From the listing below, reproduce word for word the part that opens with the line containing "act := 1#32" and closes with the line containing "to perform even"; reproduce nothing else.

BEGIN Available data

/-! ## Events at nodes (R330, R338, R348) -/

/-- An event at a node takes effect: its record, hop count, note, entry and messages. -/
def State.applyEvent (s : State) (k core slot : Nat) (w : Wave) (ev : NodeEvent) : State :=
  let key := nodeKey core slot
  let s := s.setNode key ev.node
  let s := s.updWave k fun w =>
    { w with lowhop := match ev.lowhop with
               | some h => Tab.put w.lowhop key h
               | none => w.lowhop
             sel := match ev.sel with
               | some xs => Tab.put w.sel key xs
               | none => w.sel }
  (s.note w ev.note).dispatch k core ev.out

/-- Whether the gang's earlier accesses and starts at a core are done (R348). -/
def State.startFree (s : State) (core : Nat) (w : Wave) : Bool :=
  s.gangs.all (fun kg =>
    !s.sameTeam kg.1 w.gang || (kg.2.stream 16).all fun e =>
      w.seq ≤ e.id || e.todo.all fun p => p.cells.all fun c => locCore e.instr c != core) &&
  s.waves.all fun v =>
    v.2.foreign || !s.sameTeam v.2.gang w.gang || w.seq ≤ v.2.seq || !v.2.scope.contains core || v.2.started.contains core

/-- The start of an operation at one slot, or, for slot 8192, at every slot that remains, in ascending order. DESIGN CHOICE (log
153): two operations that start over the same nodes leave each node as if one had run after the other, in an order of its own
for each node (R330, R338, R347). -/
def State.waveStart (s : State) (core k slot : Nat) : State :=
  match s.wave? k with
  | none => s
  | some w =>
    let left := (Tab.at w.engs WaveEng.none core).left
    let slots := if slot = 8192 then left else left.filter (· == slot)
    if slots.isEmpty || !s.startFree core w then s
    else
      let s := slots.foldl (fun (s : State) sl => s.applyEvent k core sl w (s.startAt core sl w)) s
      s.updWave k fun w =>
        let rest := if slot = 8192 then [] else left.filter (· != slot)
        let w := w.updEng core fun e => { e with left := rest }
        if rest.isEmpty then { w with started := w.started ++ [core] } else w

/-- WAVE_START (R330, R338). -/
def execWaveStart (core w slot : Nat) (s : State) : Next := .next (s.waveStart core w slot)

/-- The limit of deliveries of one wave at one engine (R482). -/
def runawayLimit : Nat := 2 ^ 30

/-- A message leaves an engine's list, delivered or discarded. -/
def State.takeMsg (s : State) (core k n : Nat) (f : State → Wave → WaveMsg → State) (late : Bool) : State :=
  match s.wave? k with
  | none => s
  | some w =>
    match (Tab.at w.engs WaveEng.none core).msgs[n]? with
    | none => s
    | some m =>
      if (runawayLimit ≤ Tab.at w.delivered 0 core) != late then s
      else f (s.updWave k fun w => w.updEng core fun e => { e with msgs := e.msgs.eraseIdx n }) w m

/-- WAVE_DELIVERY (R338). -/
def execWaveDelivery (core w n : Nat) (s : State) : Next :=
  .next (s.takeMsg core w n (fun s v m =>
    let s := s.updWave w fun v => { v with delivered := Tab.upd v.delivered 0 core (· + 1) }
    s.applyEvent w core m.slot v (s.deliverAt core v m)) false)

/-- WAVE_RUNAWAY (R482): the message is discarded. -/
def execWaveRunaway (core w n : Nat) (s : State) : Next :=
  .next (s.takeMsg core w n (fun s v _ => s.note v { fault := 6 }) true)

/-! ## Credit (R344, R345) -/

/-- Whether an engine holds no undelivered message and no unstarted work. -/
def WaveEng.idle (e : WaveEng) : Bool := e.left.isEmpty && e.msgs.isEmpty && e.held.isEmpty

END Available data
BEGIN Available data

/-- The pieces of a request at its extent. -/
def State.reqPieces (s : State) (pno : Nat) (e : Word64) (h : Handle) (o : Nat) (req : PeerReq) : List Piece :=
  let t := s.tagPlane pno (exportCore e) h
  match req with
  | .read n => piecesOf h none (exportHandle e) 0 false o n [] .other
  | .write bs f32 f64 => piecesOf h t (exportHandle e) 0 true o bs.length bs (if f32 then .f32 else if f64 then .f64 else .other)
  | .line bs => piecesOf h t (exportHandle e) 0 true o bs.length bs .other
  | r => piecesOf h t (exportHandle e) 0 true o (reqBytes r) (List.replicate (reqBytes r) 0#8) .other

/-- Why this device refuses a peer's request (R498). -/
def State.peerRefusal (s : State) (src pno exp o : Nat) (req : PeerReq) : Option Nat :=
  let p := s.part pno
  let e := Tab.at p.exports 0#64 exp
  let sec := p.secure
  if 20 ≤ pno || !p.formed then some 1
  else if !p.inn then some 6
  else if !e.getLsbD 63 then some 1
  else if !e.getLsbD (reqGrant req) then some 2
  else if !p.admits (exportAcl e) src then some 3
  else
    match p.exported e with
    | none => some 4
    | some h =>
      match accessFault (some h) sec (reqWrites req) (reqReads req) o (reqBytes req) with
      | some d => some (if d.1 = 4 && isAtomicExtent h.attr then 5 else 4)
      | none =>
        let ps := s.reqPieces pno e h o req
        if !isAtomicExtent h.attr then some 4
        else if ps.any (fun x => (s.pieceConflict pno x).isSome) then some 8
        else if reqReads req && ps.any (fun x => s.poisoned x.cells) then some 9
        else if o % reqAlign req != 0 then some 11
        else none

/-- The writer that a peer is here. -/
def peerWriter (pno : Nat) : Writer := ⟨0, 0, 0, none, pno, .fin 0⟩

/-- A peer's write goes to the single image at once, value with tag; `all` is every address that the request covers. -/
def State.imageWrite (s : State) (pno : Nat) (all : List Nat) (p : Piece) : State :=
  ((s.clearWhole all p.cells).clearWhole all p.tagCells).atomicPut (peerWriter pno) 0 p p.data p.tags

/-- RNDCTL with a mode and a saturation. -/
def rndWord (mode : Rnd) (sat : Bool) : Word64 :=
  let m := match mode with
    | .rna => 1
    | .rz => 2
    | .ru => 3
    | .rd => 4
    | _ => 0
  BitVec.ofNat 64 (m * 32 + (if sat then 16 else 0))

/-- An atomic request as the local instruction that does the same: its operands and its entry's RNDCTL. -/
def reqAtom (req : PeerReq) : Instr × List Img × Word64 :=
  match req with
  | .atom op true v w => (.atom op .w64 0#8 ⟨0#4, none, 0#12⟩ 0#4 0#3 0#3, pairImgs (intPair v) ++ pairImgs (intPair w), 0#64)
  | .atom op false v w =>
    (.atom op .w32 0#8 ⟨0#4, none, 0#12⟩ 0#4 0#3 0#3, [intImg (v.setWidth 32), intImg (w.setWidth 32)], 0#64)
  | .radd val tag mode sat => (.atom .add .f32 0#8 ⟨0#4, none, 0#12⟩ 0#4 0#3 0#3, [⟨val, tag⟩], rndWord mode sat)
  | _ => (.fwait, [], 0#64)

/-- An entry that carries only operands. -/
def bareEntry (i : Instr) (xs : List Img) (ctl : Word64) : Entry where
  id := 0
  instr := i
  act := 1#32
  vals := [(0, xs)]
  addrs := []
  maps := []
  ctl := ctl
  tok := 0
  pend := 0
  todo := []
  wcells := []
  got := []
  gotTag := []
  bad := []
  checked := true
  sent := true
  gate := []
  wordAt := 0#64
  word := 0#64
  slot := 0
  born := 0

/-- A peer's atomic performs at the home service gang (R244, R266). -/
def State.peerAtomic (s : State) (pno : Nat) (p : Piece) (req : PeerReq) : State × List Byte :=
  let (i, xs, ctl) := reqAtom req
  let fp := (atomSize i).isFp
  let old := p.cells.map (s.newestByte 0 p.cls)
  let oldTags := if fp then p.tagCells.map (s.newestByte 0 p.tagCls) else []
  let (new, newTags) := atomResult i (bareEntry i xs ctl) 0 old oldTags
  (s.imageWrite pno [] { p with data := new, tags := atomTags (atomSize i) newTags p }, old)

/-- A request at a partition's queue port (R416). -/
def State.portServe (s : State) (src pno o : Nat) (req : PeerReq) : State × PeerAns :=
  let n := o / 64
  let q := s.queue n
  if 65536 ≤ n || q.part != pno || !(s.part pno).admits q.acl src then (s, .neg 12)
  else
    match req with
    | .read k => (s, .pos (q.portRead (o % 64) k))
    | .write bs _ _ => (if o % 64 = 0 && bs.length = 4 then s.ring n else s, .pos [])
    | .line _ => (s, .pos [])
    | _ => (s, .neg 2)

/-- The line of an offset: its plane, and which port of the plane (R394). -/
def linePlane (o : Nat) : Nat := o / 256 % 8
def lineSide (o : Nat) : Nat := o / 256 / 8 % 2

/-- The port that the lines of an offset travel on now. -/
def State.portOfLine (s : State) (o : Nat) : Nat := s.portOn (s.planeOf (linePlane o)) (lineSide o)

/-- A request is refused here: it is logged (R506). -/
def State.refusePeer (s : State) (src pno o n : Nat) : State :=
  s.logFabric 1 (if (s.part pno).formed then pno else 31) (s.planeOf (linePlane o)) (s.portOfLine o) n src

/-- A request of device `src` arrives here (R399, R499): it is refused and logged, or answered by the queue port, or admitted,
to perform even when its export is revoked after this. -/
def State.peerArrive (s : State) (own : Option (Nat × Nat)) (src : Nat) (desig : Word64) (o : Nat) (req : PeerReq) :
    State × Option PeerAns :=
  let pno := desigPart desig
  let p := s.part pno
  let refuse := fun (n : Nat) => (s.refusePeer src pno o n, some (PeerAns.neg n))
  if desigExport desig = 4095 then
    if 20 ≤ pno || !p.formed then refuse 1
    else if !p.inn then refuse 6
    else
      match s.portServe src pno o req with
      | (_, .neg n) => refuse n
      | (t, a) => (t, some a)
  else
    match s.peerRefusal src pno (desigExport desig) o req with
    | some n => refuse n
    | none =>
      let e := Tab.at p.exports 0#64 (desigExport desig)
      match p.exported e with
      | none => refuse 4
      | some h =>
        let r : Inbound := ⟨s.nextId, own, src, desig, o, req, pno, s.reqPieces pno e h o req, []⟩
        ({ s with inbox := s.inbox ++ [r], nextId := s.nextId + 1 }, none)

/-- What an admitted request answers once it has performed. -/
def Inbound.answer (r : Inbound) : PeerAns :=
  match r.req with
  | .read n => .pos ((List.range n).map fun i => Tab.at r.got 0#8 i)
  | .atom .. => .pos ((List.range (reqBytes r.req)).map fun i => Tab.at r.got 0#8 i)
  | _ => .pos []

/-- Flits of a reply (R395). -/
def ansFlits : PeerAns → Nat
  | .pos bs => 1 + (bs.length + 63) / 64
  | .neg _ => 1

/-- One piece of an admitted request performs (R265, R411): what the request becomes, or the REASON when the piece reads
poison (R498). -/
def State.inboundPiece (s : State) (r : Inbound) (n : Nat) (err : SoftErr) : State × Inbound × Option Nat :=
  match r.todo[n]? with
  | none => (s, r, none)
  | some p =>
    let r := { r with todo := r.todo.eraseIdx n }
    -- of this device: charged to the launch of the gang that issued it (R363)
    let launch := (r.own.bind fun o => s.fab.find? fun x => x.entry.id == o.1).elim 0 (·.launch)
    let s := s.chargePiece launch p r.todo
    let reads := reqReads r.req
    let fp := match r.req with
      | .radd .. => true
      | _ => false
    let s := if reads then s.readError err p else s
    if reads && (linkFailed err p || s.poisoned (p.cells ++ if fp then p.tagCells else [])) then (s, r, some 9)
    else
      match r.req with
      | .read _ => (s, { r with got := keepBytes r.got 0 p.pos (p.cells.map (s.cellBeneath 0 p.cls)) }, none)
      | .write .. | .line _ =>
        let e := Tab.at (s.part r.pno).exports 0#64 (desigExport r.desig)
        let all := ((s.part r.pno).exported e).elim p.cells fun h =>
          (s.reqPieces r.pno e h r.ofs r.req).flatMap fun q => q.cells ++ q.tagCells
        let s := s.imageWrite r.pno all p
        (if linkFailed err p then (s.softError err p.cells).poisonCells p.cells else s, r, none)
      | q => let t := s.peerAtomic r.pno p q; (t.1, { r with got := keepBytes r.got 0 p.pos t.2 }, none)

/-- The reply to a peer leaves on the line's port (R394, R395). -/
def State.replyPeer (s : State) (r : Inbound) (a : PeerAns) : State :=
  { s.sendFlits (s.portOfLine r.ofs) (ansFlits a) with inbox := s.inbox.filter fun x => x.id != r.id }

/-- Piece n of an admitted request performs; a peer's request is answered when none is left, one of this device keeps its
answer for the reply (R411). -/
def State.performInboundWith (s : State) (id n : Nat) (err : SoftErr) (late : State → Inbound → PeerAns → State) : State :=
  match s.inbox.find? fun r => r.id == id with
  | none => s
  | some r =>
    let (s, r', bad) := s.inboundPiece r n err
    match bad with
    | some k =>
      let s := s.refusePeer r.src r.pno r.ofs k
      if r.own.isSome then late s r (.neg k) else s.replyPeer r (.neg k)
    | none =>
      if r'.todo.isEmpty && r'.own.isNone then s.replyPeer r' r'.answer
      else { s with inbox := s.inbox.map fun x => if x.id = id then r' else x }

END Available data

#### Finished task
  act := 1#32
  vals := [(0, xs)]
  addrs := []
  maps := []
  ctl := ctl
  tok := 0
  pend := 0
  todo := []
  wcells := []
  got := []
  gotTag := []
  bad := []
  checked := true
  sent := true
  gate := []
  wordAt := 0#64
  word := 0#64
  slot := 0
  born := 0

/-- A peer's atomic performs at the home service gang (R244, R266). -/
def State.peerAtomic (s : State) (pno : Nat) (p : Piece) (req : PeerReq) : State × List Byte :=
  let (i, xs, ctl) := reqAtom req
  let fp := (atomSize i).isFp
  let old := p.cells.map (s.newestByte 0 p.cls)
  let oldTags := if fp then p.tagCells.map (s.newestByte 0 p.tagCls) else []
  let (new, newTags) := atomResult i (bareEntry i xs ctl) 0 old oldTags
  (s.imageWrite pno [] { p with data := new, tags := atomTags (atomSize i) newTags p }, old)

/-- A request at a partition's queue port (R416). -/
def State.portServe (s : State) (src pno o : Nat) (req : PeerReq) : State × PeerAns :=
  let n := o / 64
  let q := s.queue n
  if 65536 ≤ n || q.part != pno || !(s.part pno).admits q.acl src then (s, .neg 12)
  else
    match req with
    | .read k => (s, .pos (q.portRead (o % 64) k))
    | .write bs _ _ => (if o % 64 = 0 && bs.length = 4 then s.ring n else s, .pos [])
    | .line _ => (s, .pos [])
    | _ => (s, .neg 2)

/-- The line of an offset: its plane, and which port of the plane (R394). -/
def linePlane (o : Nat) : Nat := o / 256 % 8
def lineSide (o : Nat) : Nat := o / 256 / 8 % 2

/-- The port that the lines of an offset travel on now. -/
def State.portOfLine (s : State) (o : Nat) : Nat := s.portOn (s.planeOf (linePlane o)) (lineSide o)

/-- A request is refused here: it is logged (R506). -/
def State.refusePeer (s : State) (src pno o n : Nat) : State :=
  s.logFabric 1 (if (s.part pno).formed then pno else 31) (s.planeOf (linePlane o)) (s.portOfLine o) n src

/-- A request of device `src` arrives here (R399, R499): it is refused and logged, or answered by the queue port, or admitted,
to perform even when its export is revoked after this. -/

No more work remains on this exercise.